-- ==== Sys2Proof/Machine/PrsMove.lean ====
section
/-! DEFINITION. Requests for a move of port ownership, and the wake that ends a batch of moves (R332, R338, R342, R346, R428). -/

namespace Sys2Proof.Machine

/-- `PRS_OWNERn` mismatches: the port takes part in no move (R346). -/
def State.ownerBad (s : State) (p : Port) : Bool := s.badFound .prs (0x100 + 4 * p.val)

/-- A move of the port is pending. -/
def State.moving (s : State) (p : Port) : Bool := s.flag .prs (F.PRS_OWNERn_MOVING p.val)

/-- The owner that `OWNER` asks for: itself, or in compatibility mode that of R428. -/
def State.ownerDest (s : State) (p : Port) : Nat :=
  let o := s.get .prs (F.PRS_OWNERn_OWNER p.val)
  if s.compat && (o == 1 || o == 2) then
    (if s.instExists (instOf p) then (s.instUp (instOf p)).val + 1 else 0)
  else o

/-- The cause of a pending move set. -/
def State.setMoveCause (s : State) (p : Port) (cause : Fin 5) : State := { s with moveCause := s.moveCause.set p cause }

/-- A pending move is past step 1 of R333, or waits at it (R52). -/
def State.setBegun (s : State) (p : Port) (b : Bool) : State :=
  { s with moveBegun := if b then s.moveBegun ||| (1#64 <<< p.val) else s.moveBegun &&& ~~~(1#64 <<< p.val) }

/-- A move of the batch to presentation `u` is still pending. -/
def State.batchRuns (s : State) (u : Up) : Bool := (s.pres u).batch.any (fun q => s.moving q)

/-- The last move of a failover or failback batch is over: each destination context that is suspended signals one wake, USB 2.0 and
SuperSpeed (R342). -/
def State.batchEnd (s : State) (u : Up) : State :=
  if (s.pres u).batch = [] ∨ s.batchRuns u then s else
  let s1 := (s.pres u).batch.foldl (fun s p =>
    let s2 := match s.ownerCtx p with
      | none => s
      | some hc => s.propagate hc
    match fullOf p with
    | none => s2
    | some f => s2.maskWake f 0) s
  s1.presWith u (fun x => { x with batch := [] })

/-- Both presentations' batches looked at. -/
def State.batchesEnd (s : State) : State := (s.batchEnd 0).batchEnd 1

/-- The pending move of a port cancelled: no view change and no record (R338). `OWNER` returns to the owner in force, from which it differs
only while a move is pending (R332). DEDUCED, log 68. -/
def State.moveCancel (s : State) (p : Port) : State :=
  let s0 := if s.ownerBad p || s.ownerDest p == s.curOwner p then s else s.putRw .prs (F.PRS_OWNERn_OWNER p.val) (s.curOwner p)
  let s1 := (s0.put .prs (F.PRS_OWNERn_MOVING p.val) 0).setBegun p false
  (([0, 1] : List Up).foldl (fun s u => s.presWith u (fun x => { x with batch := x.batch.filter (· ≠ p) })) s1).batchesEnd

/-- The move that `OWNER` asks for requested with a cause: step 1 of R333, which it does not pass while the page is off (R52). Software that
keeps the port where it is, against a failover or failback, clears `FAILED_OVER` (R338). DEDUCED, log 68. -/
def State.moveDecide (s : State) (p : Port) (cause : Fin 5) : State :=
  let dest := s.ownerDest p
  if s.moving p then
    if dest = s.curOwner p then
      (if cause = 0 ∧ (s.moveCause[p] = 1 ∨ s.moveCause[p] = 2) then s.put .prs (F.PRS_OWNERn_FAILED_OVER p.val) 0 else s).moveCancel p
    else s.setMoveCause p cause
  else if dest = s.curOwner p then s
  else ((s.setMoveCause p cause).put .prs (F.PRS_OWNERn_MOVING p.val) 1).setBegun p (s.pageOn .prs)

/-- A move to owner `v` requested (R332, R338); a cause of 0–4 as OWNER_MOVE names it. -/
def State.moveRequest (s : State) (p : Port) (v : Nat) (cause : Fin 5) : State :=
  if s.ownerBad p then s else (s.putRw .prs (F.PRS_OWNERn_OWNER p.val) v).moveDecide p cause

end Sys2Proof.Machine
end

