/-- LINK_U0: training, Recovery or an exit from U3 ends in U0. -/
def execLinkU0 (f : Full) (gen2 : Bool) (s : State) : Host.Outcome State Fault Refusal :=
  let x := s.ssp f
  if s.link f = lkPolling ∧ x.reset = .none then .next (s.ssLinkUp f gen2)
  else if s.link f = lkRecovery then .next (s.setLink f lkU0)
  else if s.link f = lkU3 ∧ x.exiting ≠ none then
    .next (((s.sspWith f (fun x => { x with exiting := none })).addSsChg f sLinkState).setLink f lkU0)
  else .next s

/-- SuperSpeed given up on a port (R302, first case). -/
def State.ssGiveUp (s : State) (f : Full) : State :=
  let s1 := (s.ssLeave f lkDisabled 0).put (.ssp f) F.SSP_STATUS_SS_ONLY2 1
  (s1.sspWith f (fun x => { x with pollFails := 0 })).raisePort (.ssp f) (fullPort f) evSsFallback 2

/-- POLLING_FAIL; `config`: the link cannot be configured after Polling (R315). -/
def execPollingFail (f : Full) (config : Bool) (s : State) : Host.Outcome State Fault Refusal :=
  if s.link f ≠ lkPolling then .next s else
  let s1 := s.countErr (.ssp f) (fullPort f) F.SSP_CNT_POLL_FAILS
  if config then .next ((s1.addSsChg f sConfigError).ssGiveUp f)
  else if 3 ≤ (s.ssp f).pollFails + 1 then .next (s1.ssGiveUp f)
  else .next ((s1.sspWith f (fun x => { x with pollFails := x.pollFails + 1, firstPoll := false })).setLink f lkRxDetect)

/-! ### Recovery and SS.Inactive (R302, R305, R316) -/

/-- The 1 s window of the RCLK tick that the uptime lies in. -/
def State.second (s : State) : Nat := s.uptime.toNat / 10 ^ 9

/-- The number of error-caused Recovery entries of a window with this one. -/
def windowCount (at_ n now : Nat) : Nat := if at_ = now then n + 1 else 1

/-- `RECOV_LIMIT` in force: 0 acts as 1. -/
def recovLimit (v : Nat) : Nat := if v = 0 then 1 else v

/-- An error-caused Recovery entry of a full port's link; `LINK_ERR` counts it and the header retry sequences before it (R316). -/
def State.ssRecovery (s : State) (f : Full) (symbols crcs retries : Nat) : State :=
  let pg := PageId.ssp f
  let p := fullPort f
  let n := windowCount (s.ssp f).recovAt (s.ssp f).recovWindow s.second
  let s1 := (((((s.countBy pg F.SSP_ERR_SYMBOL symbols).countBy pg F.SSP_ERR_HDR_CRC crcs).countBy pg F.SSP_ERR_LINK_ERR retries).countErr
    pg p F.SSP_ERR_LINK_ERR).countErr
    pg p F.SSP_ERR_RECOV).marginLost f
  let s2 := (s1.sspWith f (fun x => { x with recovAt := s.second, recovWindow := n })).setLink f lkRecovery
  if n ≠ recovLimit (s.cfg pg F.SSP_CFG_RECOV_LIMIT) then s2 else
  let s3 := s2.raisePort pg p evRecoveryLimit (min n 255)
  if s.cfgFlag pg F.SSP_CFG_AUTO_GEN1 && s.flag pg F.SSP_STATUS_GEN2 then
    ((s3.ssDetect f 2).put pg F.SSP_STATUS_GEN2_BARRED 1).raisePort pg p evSsFallback 1
  else s3
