/-- EP3_ACK: `n` bytes of the response sent and acknowledged. -/
def execEp3Ack (fi : FnInst) (n : Nat) (parityErr : Bool) (s : State) : Host.Outcome State Fault Refusal :=
  let u := fi.up
  let m := s.mgf u
  if !s.epMoves fi then .next (s.epBusy fi 3)
  else if s.epHalted u 3 then .next (s.reply .stall)
  else if m.ep3Len = 0 then .next (s.epBusy fi 3)
  else if parityErr then
    .next ((((s.epmError u 3).setHalt u 3 true).count .mgf (F.MGF_Uu_CNT_STALLS u.val)).reply .stall)
  else
    let k := min n (m.ep3Len - m.ep3Pos)
    let pos := m.ep3Pos + k
    let done := pos = m.ep3Len
    let s1 := s.mgfWith u (fun m => { m with ep3Pos := if done then 0 else pos, ep3Len := if done then 0 else m.ep3Len })
    .next ((((s1.stepSeq u 2 (s.packets u k)).epServed u 3).mgfSync u).reply (.bytes (s.epmGet (epmBase u + epmEp3 + m.ep3Pos) k)))

/-! ### Notices (R365, R366) -/

/-- Bit n: level n of a queue satisfies a test. -/
def Queue.levelBits (q : Queue) (f : Level → Bool) : Nat :=
  (List.finRange 8).foldl (fun n i => if f q.levels[i] then n + 2 ^ i.val else n) 0

/-- The 16 bytes of a notice. DEDUCED, log 69. -/
def State.noticeBytes (s : State) (u : Up) (count : Byte) : List Byte :=
  let n := hostQueue u
  let q := s.queue n
  [BitVec.ofNat 8 (q.levelBits (fun l => l.recs != [])), BitVec.ofNat 8 (q.levelBits (fun l => l.lost != 0)),
    BitVec.ofNat 8 (s.get .evq (F.EVQ_WMn_WM n.val)), count] ++ leBytes 4 (q.depth % 1024) ++ leBytes 8 s.now.toNat

/-- NOTICE. -/
def execNotice (fi : FnInst) (parityErr : Bool) (s : State) : Host.Outcome State Fault Refusal :=
  let u := fi.up
  if !s.epMoves fi then .next (s.epBusy fi 1)
  else if s.epHalted u 1 then .next (s.reply .stall)
  else
    let m := s.mgf u
    if !m.noticeOut && !s.flag .mgf (F.MGF_Uu_STATUS_NOTICE_PENDING u.val) then .next (s.epBusy fi 1) else
    let s1 := if m.noticeOut then s else
      (s.epmPut (epmBase u + epmEp1) (s.noticeBytes u (m.noticeCount + 1))).mgfWith u
        (fun m => { m with noticeOut := true, noticeCount := m.noticeCount + 1 })
    if parityErr then
      .next ((((s1.epmError u 1).setHalt u 1 true).count .mgf (F.MGF_Uu_CNT_STALLS u.val)).reply .stall)
    else .next ((s1.epServed u 1).reply (.bytes (s1.epmGet (epmBase u + epmEp1) 16)))

/-- NOTICE_ACK. -/
def execNoticeAck (u : Up) (s : State) : Host.Outcome State Fault Refusal :=
  if !(s.mgf u).noticeOut || !s.epServes u then .next s
  else .next (((s.mgfWith u (fun m => { m with noticeOut := false })).put .mgf (F.MGF_Uu_STATUS_NOTICE_PENDING u.val) 0).stepSeq u 0 1)

/-- A notice that has become pending since an earlier state wakes its suspended host (R366). -/
def State.noticeWake (s before : State) : State :=
  ([0, 1] : List Up).foldl (fun s u =>
    let ss := s.ssServes u
    let i := (s.mgf u).inst ss
    if s.flag .mgf (F.MGF_Uu_STATUS_NOTICE_PENDING u.val) && !before.flag .mgf (F.MGF_Uu_STATUS_NOTICE_PENDING u.val) &&
        s.cfgFlag .mgf F.MGF_CFG_WAKE_ON_NOTICE && i.suspended && i.remoteWake && s.fnThere u then
      (if ss then (s.mgfWith u (fun m => { m with wakeDue := true })).upWake u else s.propagate (.pres u))
    else s) s

/-- FUNCTION_WAKE. -/
def execFunctionWake (u : Up) (s : State) : Host.Outcome State Fault Refusal :=
  if (s.mgf u).wakeDue && s.upState u == lkU0 && s.fnThere u then
    .next ((s.mgfWith u (fun m => { m with wakeDue := false })).reply .functionWake)
  else .next s

/-! ### Resets, configuration and halts (R348, R360, R368) -/

/-- FUNCTION_RESET. -/
def execFunctionReset (u : Up) (ss : Bool) (kind : Nat) (s : State) : Host.Outcome State Fault Refusal :=
  if s.fnHears u ss then .next (s.fnReset u ss (kind % 4)) else .next s

/-- EP1–EP3 of the instance in service emptied, with toggles and halts cleared (R368). -/
def State.epRestart (s : State) (u : Up) : State := ((s.emptyEps u).2.clearSeqs u).mgfSync u

/-- SetConfiguration with a value, or SetInterface with an alternate setting (R348, R351, R368). SetConfiguration with a value that the
instance has no configuration for is refused, and empties EP1–EP3 as any other does. DESIGN CHOICE, log 87. -/
def State.fnConfigure (s : State) (u : Up) (ss intf : Bool) (cfg : Nat) : State :=
  let i := (s.mgf u).inst ss
  let known := if intf then i.st == 2 && cfg == 0 else i.st != 0 && decide (cfg ≤ 1)
  if !s.fnHears u ss || i.suspended then s.reply .silent
  else if !known then (if s.ssServes u == ss && !intf then s.epRestart u else s).fnStall u
  else
    let s1 := if intf then s else s.mgfInstWith u ss (fun i => { i with st := if cfg = 1 then 2 else 1 })
    (if s.ssServes u == ss then s1.epRestart u else s1.mgfSync u).reply .ack

/-- MGF_SET_CONFIGURATION. -/
def execMgfSetConfiguration (u : Up) (ss intf : Bool) (cfg : Nat) (s : State) : Host.Outcome State Fault Refusal :=
  .next (s.fnConfigure u ss intf cfg)

/-- A request on an endpoint of an instance: EP1–EP3 themselves belong to the one in service. DESIGN CHOICE, log 87. -/
def State.epRequest (s : State) (fi : FnInst) (ep : Nat) (act : State) : State :=
  let i := (s.mgf fi.up).inst fi.ss
  if !s.fnHears fi.up fi.ss || i.suspended then s.reply .silent
  else if ep = 0 then s.reply .ack
  else if 3 < ep ∨ i.st ≠ 2 then s.fnStall fi.up
  else (if fi.ss = s.ssServes fi.up then act else s).reply .ack

/-- CLEAR_ENDPOINT_HALT: the toggle is zeroed, and the buffer emptied only where the endpoint was halted. -/
def execClearEndpointHalt (fi : FnInst) (ep : Nat) (s : State) : Host.Outcome State Fault Refusal :=
  let u := fi.up
  let was := s.epHalted u ep
  let s1 := (s.mgfWith u (fun m =>
    { m with
      seq := if h : 1 ≤ ep ∧ ep ≤ 3 then m.seq.set (ep - 1) 0 (by omega) else m.seq
      noticeOut := if ep = 1 ∧ was then false else m.noticeOut
      ep2Len := if ep = 2 ∧ was then 0 else m.ep2Len
      ep2Cmd := if ep = 2 ∧ was then none else m.ep2Cmd
      ep3Len := if ep = 3 ∧ was then 0 else m.ep3Len
      ep3Pos := if ep = 3 ∧ was then 0 else m.ep3Pos })).setHalt u ep false
  .next (s.epRequest fi ep (s1.mgfSync u))

/-- SET_ENDPOINT_HALT. -/
def execSetEndpointHalt (fi : FnInst) (ep : Nat) (s : State) : Host.Outcome State Fault Refusal :=
  .next (s.epRequest fi ep (s.setHalt fi.up ep true))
=======
▸ Assignment: From the opening line of the data above through the line that contains "def State.batchesEnd (s", please print each line as it stands and only those lines.

▸ Written solution:
-- ==== Sys2Proof/Machine/PrsMove.lean ====
section
/-! DEFINITION. Requests for a move of port ownership, and the wake that ends a batch of moves (R332, R338, R342, R346, R428). -/

namespace Sys2Proof.Machine

/-- `PRS_OWNERn` mismatches: the port takes part in no move (R346). -/
def State.ownerBad (s : State) (p : Port) : Bool := s.badFound .prs (0x100 + 4 * p.val)

/-- A move of the port is pending. -/
def State.moving (s : State) (p : Port) : Bool := s.flag .prs (F.PRS_OWNERn_MOVING p.val)

/-- The owner that `OWNER` asks for: itself, or in compatibility mode that of R428. -/
def State.ownerDest (s : State) (p : Port) : Nat :=
  let o := s.get .prs (F.PRS_OWNERn_OWNER p.val)
  if s.compat && (o == 1 || o == 2) then
    (if s.instExists (instOf p) then (s.instUp (instOf p)).val + 1 else 0)
  else o

/-- The cause of a pending move set. -/
def State.setMoveCause (s : State) (p : Port) (cause : Fin 5) : State := { s with moveCause := s.moveCause.set p cause }

/-- A pending move is past step 1 of R333, or waits at it (R52). -/
def State.setBegun (s : State) (p : Port) (b : Bool) : State :=
  { s with moveBegun := if b then s.moveBegun ||| (1#64 <<< p.val) else s.moveBegun &&& ~~~(1#64 <<< p.val) }

/-- A move of the batch to presentation `u` is still pending. -/
def State.batchRuns (s : State) (u : Up) : Bool := (s.pres u).batch.any (fun q => s.moving q)

/-- The last move of a failover or failback batch is over: each destination context that is suspended signals one wake, USB 2.0 and
SuperSpeed (R342). -/
def State.batchEnd (s : State) (u : Up) : State :=
  if (s.pres u).batch = [] ∨ s.batchRuns u then s else
  let s1 := (s.pres u).batch.foldl (fun s p =>
    let s2 := match s.ownerCtx p with
      | none => s
      | some hc => s.propagate hc
    match fullOf p with
    | none => s2
    | some f => s2.maskWake f 0) s
  s1.presWith u (fun x => { x with batch := [] })

/-- Both presentations' batches looked at. -/
def State.batchesEnd (s : State) : State := (s.batchEnd 0).batchEnd 1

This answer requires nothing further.